Is this simply a temporary compensation for an unprecedented crisis, as Keynesians would suggest? The pandemic itself will certainly pass—perhaps in much shorter order than the more pessimistic predictions have made out. (Perhaps.) But the extraordinary fiscal and financial methods that have been brought to bear are unlikely to disappear. The world before 2008 never quite returned, and there is little reason to expect that the world before 2020 will be different. There will, in many countries, be a prolonged period of resolving the ruination of economies so fragile they have barely withstood a disruption several weeks long. (We should be thankful that there have as yet been no great power wars in the era of globalised just-in-time production.) Beyond that, the task for the immediate future appears less as the return to intensive productive expansion than as the administration of stagnation.

This new dispensation will place immense pressure on what remains of the post–Cold War world order led by the West, in every component—the unbearable pressure of a double bind. Disintegrative forces threaten the cultural presumption of Western supremacy; the political power of the United States to compel various kinds of action around the world; the economic world-empire of the Federal Reserve; even—whisper it—unquestioned American military predominance, depending on the actions of other world powers in the days to come.

At the same time, the pandemic has posed administrative problems resolvable in principle only at the order of the entire human species. Certain socialists have argued that the virus is a consequence of capitalism; that the future order must prevent such outbreaks through harmony with nature. I see things otherwise: any subsequent order that successfully coordinates the world will deal with epidemiological and other natural crises the likes of which have never been seen before. Carl Schmitt once observed that the notion of a world-state is absurd as long as humanity is not at war with an alien force. Such an alien force has arrived. Its successors will follow. The throne of universal empire may be raised above the ruins of universal catastrophe. Whose empire? Doing what? Stagnate? Perhaps. The gates of play-history seem almost closed.

A postscript on China. The continuing economic shock to China should not be underestimated, yet at this stage, whatever its early role in the crisis, China seems better prepared to deal with its global effects than most. This does not appear to me simply as a matter of superior planning. Xi Jinping’s government presents itself as an administration that exists beyond the end of history.
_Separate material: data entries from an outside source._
-- ==== Sys2Proof/Config.lean ====
section
/-! DEFINITION. The implementation parameters of 00_scope.md R8: the decided defaults as plain values, the OPEN ones as
constants with no body, so that every claim holds for every value of them. -/

namespace Sys2Proof

/-- The keep window of the tail rule: the tail is kept when it is invalid and `lo <= L <= hi`, `L` its raw length
counted with the marker (43_reassembler.md R147, R153). -/
structure Window where
  lo : Nat
  hi : Nat
  deriving DecidableEq, Repr

/-- The constraint `1 <= KEEP_LO <= KEEP_HI` (93_implementation_defined.md U18). -/
abbrev Window.wf (w : Window) : Prop := 1 ≤ w.lo ∧ w.lo ≤ w.hi

/-- `raw` has a length inside the window. -/
abbrev Window.keeps (w : Window) (L : Nat) : Prop := w.lo ≤ L ∧ L ≤ w.hi

namespace Config

/-- KEEP_LO and KEEP_HI at their decided defaults 1 and 3 (00_scope.md R8, D6; log entry 5). -/
def window : Window := { lo := 1, hi := 3 }

/-- CNT_W at its decided default (00_scope.md R8, D15; log entry 6). -/
abbrev cntW : Nat := 32

/-- CHUNK_MAX at its decided default, none (00_scope.md R8, D17; log entry 7). -/
def chunkMax : Option Nat := none

/-- ESC_RESET is OPEN (10_state.md R27, D4): no body, so nothing can evaluate it (log entry 4). -/
opaque escReset : Bool

/-- REPORT is OPEN and read by no rule (42_dispatch.md R123, D18; log entry 14). -/
opaque report : Machine.Kind → Bool

end Config

namespace Machine

/-- An event counter: CNT_W bits, wrapping (10_state.md R28). -/
abbrev Counter := BitVec Config.cntW

/-- The value CSR_READ returns: a byte for CTRL, a byte sequence for BUF, a counter, or the 0 of a reserved id
(44_control.md R172). -/
inductive CsrValue where
  | ctrl (v : Byte)
  | buf (bs : Bytes)
  | count (c : Counter)
  | zero
  deriving DecidableEq, Repr

/-- What an operation returns to the host (00_scope.md R9, column "result"). -/
inductive Result where
  /-- RESET and CSR_WRITE return nothing. -/
  | none
  /-- CHECKSUM. -/
  | byte (b : Byte)
  /-- ESCAPE and UNESCAPE. -/
  | bytes (bs : Bytes)
  /-- VALIDATE. -/
  | verdict (ok : Bool) (reason : Reason)
  /-- ENCODE. -/
  | encoded (e : Encoded)
  /-- DEFRAME. -/
  | deframed (d : Deframed)
  /-- CLASSIFY. -/
  | classified (c : Classified)
  /-- FEED: the events of this pass. -/
  | events (es : List Event)
  /-- CSR_READ. -/
  | value (v : CsrValue)
  deriving DecidableEq, Repr

end Machine
end Sys2Proof
end

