/-! ### Witnesses: for every statement with hypotheses, data that meet them, at the boundary of each clause -/

theorem witness_DecodeUndoesEncode :
    WellFormed (.frame 0x00 0x00 [] 0xFF) ∧ WellFormed (.escAny 0x00) ∧ WellFormed (.unknownType .inbound none []) ∧
    WellFormed (.unknownType .outbound (some 0x89) [0x01]) ∧
    WellFormed (.transmit .outbound (List.replicate 65534 0x00)) :=
  ⟨by decide, by decide, by decide, by decide, (long_payload 65534).1⟩
theorem witness_EncodeUndoesDecode : decode (.wireSymbol [0x7D, 0x00]) = .ok (.escAny 0x00) := by decide
theorem witness_CommandCodesAndReservedCodes :
    0xB ≤ (0xB#4).toNat ∧ 0xB ≤ (0xF#4).toNat ∧
    ({ st false [] with host := [.present [.command 0xB#4 []]] } : State).host = .present [.command 0xB#4 []] :: [] := by
  decide
theorem witness_StepRunsThePresentedOperation :
    ({ st false [] with host := [.present [.command 0x3#4 []]] } : State).host = .present [.command 0x3#4 []] :: [] ∧
    decode (.command 0x3#4 []) = .ok (.checksum []) := by decide
theorem witness_OverlappingOperationsAreRefused :
    why (step { st false [] with host := [.present [.command 0x3#4 [], .command 0x0#4 []]] }) =
      some .overlappingOperations := by decide
theorem witness_WaitingAndTransportFailureLeaveTheBlock :
    (st false []).host = [] ∧
    ({ st false [] with host := [.present []] } : State).host = .present [] :: [] ∧
    ({ st false [] with host := [.transportFailure] } : State).host = .transportFailure :: [] := by decide
theorem witness_LongChunksAreRefusedWhereChunkMaxIsSet :
    1 < ([0x55, 0xAA] : Bytes).length ∧ ([0x55, 0xAA] : Bytes).length ≤ 2 ∧
    why (feedUnder (some 1) keepWindow [0x55, 0xAA] (st false [])) = some .chunkTooLong := by decide
theorem witness_CsrReadGivesTheNamedRegister :
    8 ≤ (8#4).toNat ∧ 8 ≤ (15#4).toNat ∧ ¬ 8 ≤ (7#4).toNat := by decide
theorem witness_CsrWriteWritesOnlyTheModeBit : (1#4) ≠ 0#4 ∧ (15#4) ≠ 0#4 := by decide
theorem witness_ReservedIdsReadZeroAndIgnoreWrites : 8 ≤ (8#4).toNat ∧ 1 ≤ (1#4).toNat ∧ 1 ≤ (15#4).toNat := by decide
theorem witness_ChecksumLaws : (0x00#8) ≠ 0xFF#8 := by decide
theorem witness_EscapeLaws :
    ([0x7E] : Bytes) ≠ [] ∧ (escape [0x7E, 0x7D]).tail = [] ++ 0x7D#8 :: [0x5D] ∧ escape [0x11] = escape [0x11] := by decide
theorem witness_UnescapeLaws : 0x7D#8 ∉ ([0x7D, 0x5E] : Bytes).tail ∧ escape [0x11, 0x11] = [0x11, 0x7D, 0x31] := by decide
theorem witness_ValidateVerdict :
    ([0x7E, 0x00, 0x00] : Bytes).length < 4 ∧
    256 * (0x00#8).toNat + (0x01#8).toNat ≠ ([] : Bytes).length ∧
    256 * (0x00#8).toNat + (0x00#8).toNat = ([] : Bytes).length ∧
    ((([] : Bytes).map BitVec.toNat).sum + (0xFE#8).toNat) % 256 ≠ 0xFF ∧
    ((([] : Bytes).map BitVec.toNat).sum + (0xFF#8).toNat) % 256 = 0xFF := by decide
theorem witness_FramedDataValidates :
    ([] : Bytes).length ≤ 65535 ∧ (List.replicate 65535 0xAA#8).length ≤ 65535 :=
  ⟨by decide, le_of_eq (long_length 65535 _)⟩
theorem witness_SingleByteMutations :
    validate ([0x7E, 0x00, 0x00] ++ 0xFF :: []) = (true, .none) ∧ 3 ≤ ([0x7E, 0x00, 0x00] : Bytes).length ∧
    validate ([0x7E, 0x00] ++ 0x00 :: [0xFF]) = (true, .none) ∧ ([0x7E, 0x00] : Bytes).length = 2 ∧
    validate ([0x7E] ++ 0x00 :: [0x00, 0xFF]) = (true, .none) ∧ ([0x7E] : Bytes).length = 1 ∧
    validate ([] ++ 0x7E :: [0x00, 0x00, 0xFF]) = (true, .none) ∧ ([] : Bytes).length = 0 ∧ 0xFF#8 ≠ 0xFE#8 := by decide
theorem witness_CutAndExtendedFramesFailByLength :
    validate ([0x7E, 0x00, 0x01] ++ [0x00, 0xFF]) = (true, .none) ∧ ([0x00, 0xFF] : Bytes) ≠ [] ∧
    validate ([0x7E, 0x00, 0x01, 0x00] ++ [0xFF]) = (true, .none) ∧ ([0xFF] : Bytes) ≠ [] ∧
    validate [0x7E, 0x00, 0x00, 0xFF] = (true, .none) := by decide
theorem witness_EncodeFramesAndEscapes :
    1 ≤ ([0x82] : Bytes).length ∧ ([0x82] : Bytes).length ≤ 65535 ∧ (List.replicate 65535 0xAA#8).length = 65535 :=
  ⟨by decide, by decide, long_length 65535 _⟩
theorem witness_EncodeRefusals : ([] : Bytes) = [] ∧ 65535 < (List.replicate 65536 0x00#8).length :=
  ⟨rfl, lt_of_lt_of_eq (by decide) (long_length 65536 _).symm⟩
theorem witness_DeframeUndoesEncode : 1 ≤ ([0x82] : Bytes).length ∧ ([0x82] : Bytes).length ≤ 65535 := by decide
theorem witness_EncodeLaws :
    encodeFrame false [0x82] = .ok [0x7E, 0x00, 0x01, 0x82, 0x7D] ∧
    encodeFrame true [0x82] = .ok [0x7E, 0x00, 0x01, 0x82, 0x7D, 0x5D] := by decide
theorem witness_DeframeUnescapesThenValidates :
    (validate (unescape [0x7E, 0x00, 0x01, 0x82, 0x7D, 0x5D])).1 = true ∧
    validate (unescape [0x7E, 0x00, 0x01, 0x82, 0x7D]) = (false, .lengthMismatch) := by decide
theorem witness_DeframeLaws :
    encodeFrame true [0x82] = .ok [0x7E, 0x00, 0x01, 0x82, 0x7D, 0x5D] ∧
    deframe false [0x7E, 0x00, 0x00, 0xFF] = .valid [] ∧ ([0x7E, 0x00, 0x00] : Bytes).length < 4 := by decide
theorem witness_ClassifyByTheTypeByte : 0x08#8 ∉ [0x88#8, 0x8B#8, 0x8D#8, 0x90#8, 0x91#8, 0x97#8] := by decide
theorem witness_CandidateOutcome :
    deframe false [0x7E, 0x00, 0x00] = .invalid .tooShort ∧
    deframe false [0x7E, 0x00, 0x01, 0x97, 0x68] = .valid [0x97] ∧ classify [0x97] = .known .remoteATResponse ∧
    deframe false [0x7E, 0x00, 0x00, 0xFF] = .valid [] ∧ classify [] = .unknown none := by decide
/-- P2 line 3 cut at its markers; then tails at the boundary of each clause: kept (3 bytes), delivered and dropped (4). -/
theorem witness_FeedFollowsTheSegments :
    (0x7E#8 ∉ [0x55#8, 0xAA#8] ∧ (∀ g ∈ [[0x00#8, 0x02#8, 0x8B#8, 0x01#8, 0x73#8]], 0x7E#8 ∉ g) ∧ 0x7E#8 ∉ [0x00#8] ∧
      (st false []).buf ++ [0x55, 0xAA, 0x7E, 0x00, 0x02, 0x8B, 0x01, 0x73, 0x7E, 0x00] =
        [0x55, 0xAA] ++ [[0x00#8, 0x02#8, 0x8B#8, 0x01#8, 0x73#8]].flatMap (0x7E#8 :: ·) ++ 0x7E#8 :: [0x00#8]) ∧
    (st false []).buf ++ [0x55, 0xAA] = [0x55, 0xAA] ∧
    deframe false [0x7E, 0x00, 0x00, 0xFF] = .valid [] ∧
    (deframe false (0x7E :: [0x00, 0x02]) = .invalid .tooShort ∧ ([0x00, 0x02] : Bytes).length + 1 ≤ 3) ∧
    deframe false (0x7E :: [0x00, 0x02, 0x8B]) = .invalid .lengthMismatch ∧ 3 < ([0x00, 0x02, 0x8B] : Bytes).length + 1 := by
  decide
theorem witness_buffers :
    BufInv keepWindow [] ∧ BufInv keepWindow [0x7E] ∧ BufInv keepWindow [0x7E, 0x00, 0x7D] ∧
    ¬ BufInv keepWindow [0x7E, 0x00, 0x02, 0x8B] := by decide
theorem witness_EmptyChunkChangesNothing : BufInv keepWindow (st false [0x7E, 0x00]).buf := by decide
theorem witness_LoopBackDelivers :
    (st true []).buf = [] ∧ encodeFrame (st true []).ctrl.esc [0x7E] = .ok [0x7E, 0x00, 0x01, 0x7D, 0x5E, 0x81] ∧
    encodeFrame (st false []).ctrl.esc [0x7E] = .ok [0x7E, 0x00, 0x01, 0x7E, 0x81] := by decide
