-- ==== Sys2Proof/Machine/Operands.lean ====
section
/-! DEFINITION. Operands: the values a period operation reads (R40, R86) and the placements of a bit or a byte in a field (R61 to
R63), each stated once. -/

namespace Sys2Proof.Machine

/-- A difference of two sample indices, taken in the integers (R12): negative where the edges decrease. -/
def sampleDiff (a b : Nat) : Int := (b : Int) - (a : Int)

/-- `period_length = pe - ps` (R40). -/
def periodLength (ps pe : Nat) : Int := sampleDiff ps pe

/-- `duty_length = pm - ps` (R40). -/
def dutyLength (ps pm : Nat) : Int := sampleDiff ps pm

/-- `duty_ratio = duty_length / period_length` as numerator and denominator; no rule reads it (R17, R40). -/
def dutyRatio (ps pm pe : Nat) : Int × Int := (dutyLength ps pm, periodLength ps pe)

/-- The period length as the register last_period_length holds it (R39, R176). -/
def storedPeriodLength (ps pe : Sample) : Sample := pe - ps

/-- The back-dated end of a FRAME_END bit, modulo 2^SAMPLE_W (R177; ENDPOINT_WRAP = MOD, R9). -/
def backDatedEnd (bitPosition lastPeriodLength : Sample) : Sample := bitPosition + lastPeriodLength

/-- The byte register after one more bit: the new bit at bit 7, the others shifted down (R178). -/
def shiftInBit (acc : BitVec 8) (b : BitVec 1) : BitVec 8 := (acc >>> 1) ||| (b.setWidth 8 <<< 7)

/-- The encrypted word with the `m`-th completed byte in lane `m - 1` (R62, R182). -/
def insertByte (word : BitVec 32) (m : Nat) (done : BitVec 8) : BitVec 32 :=
  word ||| (done.setWidth 32 <<< (8 * (m - 1)))

/-- The serial field with the bit accepted at `n` in place `n - 33` (R63, R184). -/
def insertSerialBit (acc : BitVec 28) (n : Nat) (b : BitVec 1) : BitVec 28 := acc ||| (b.setWidth 28 <<< (n - 33))

/-- The button field with the bit accepted at `n` in place `n - 61` (R63, R186). -/
def insertButtonBit (acc : BitVec 4) (n : Nat) (b : BitVec 1) : BitVec 4 := acc ||| (b.setWidth 4 <<< (n - 61))

end Sys2Proof.Machine
end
Rather than the grand organic development that incompetent observers of contemporary China have perceived to flow from the mythical perpetuity of Confucianism, under Xi the past has been packaged as material to be rearranged. The “Confucian tradition”, like any other, becomes a building block in a great political edifice.

As the past itself appears to retreat into impossibility, it may be this temporal stance, more than any other, that holds the key to the construction of the world order that administers the new era of cartelisation. Whether the productive force and the aesthetic impulse are available to resolve this protracted crisis of human acceleration—is a question for another time. Certainly, even stagnation has its providential role.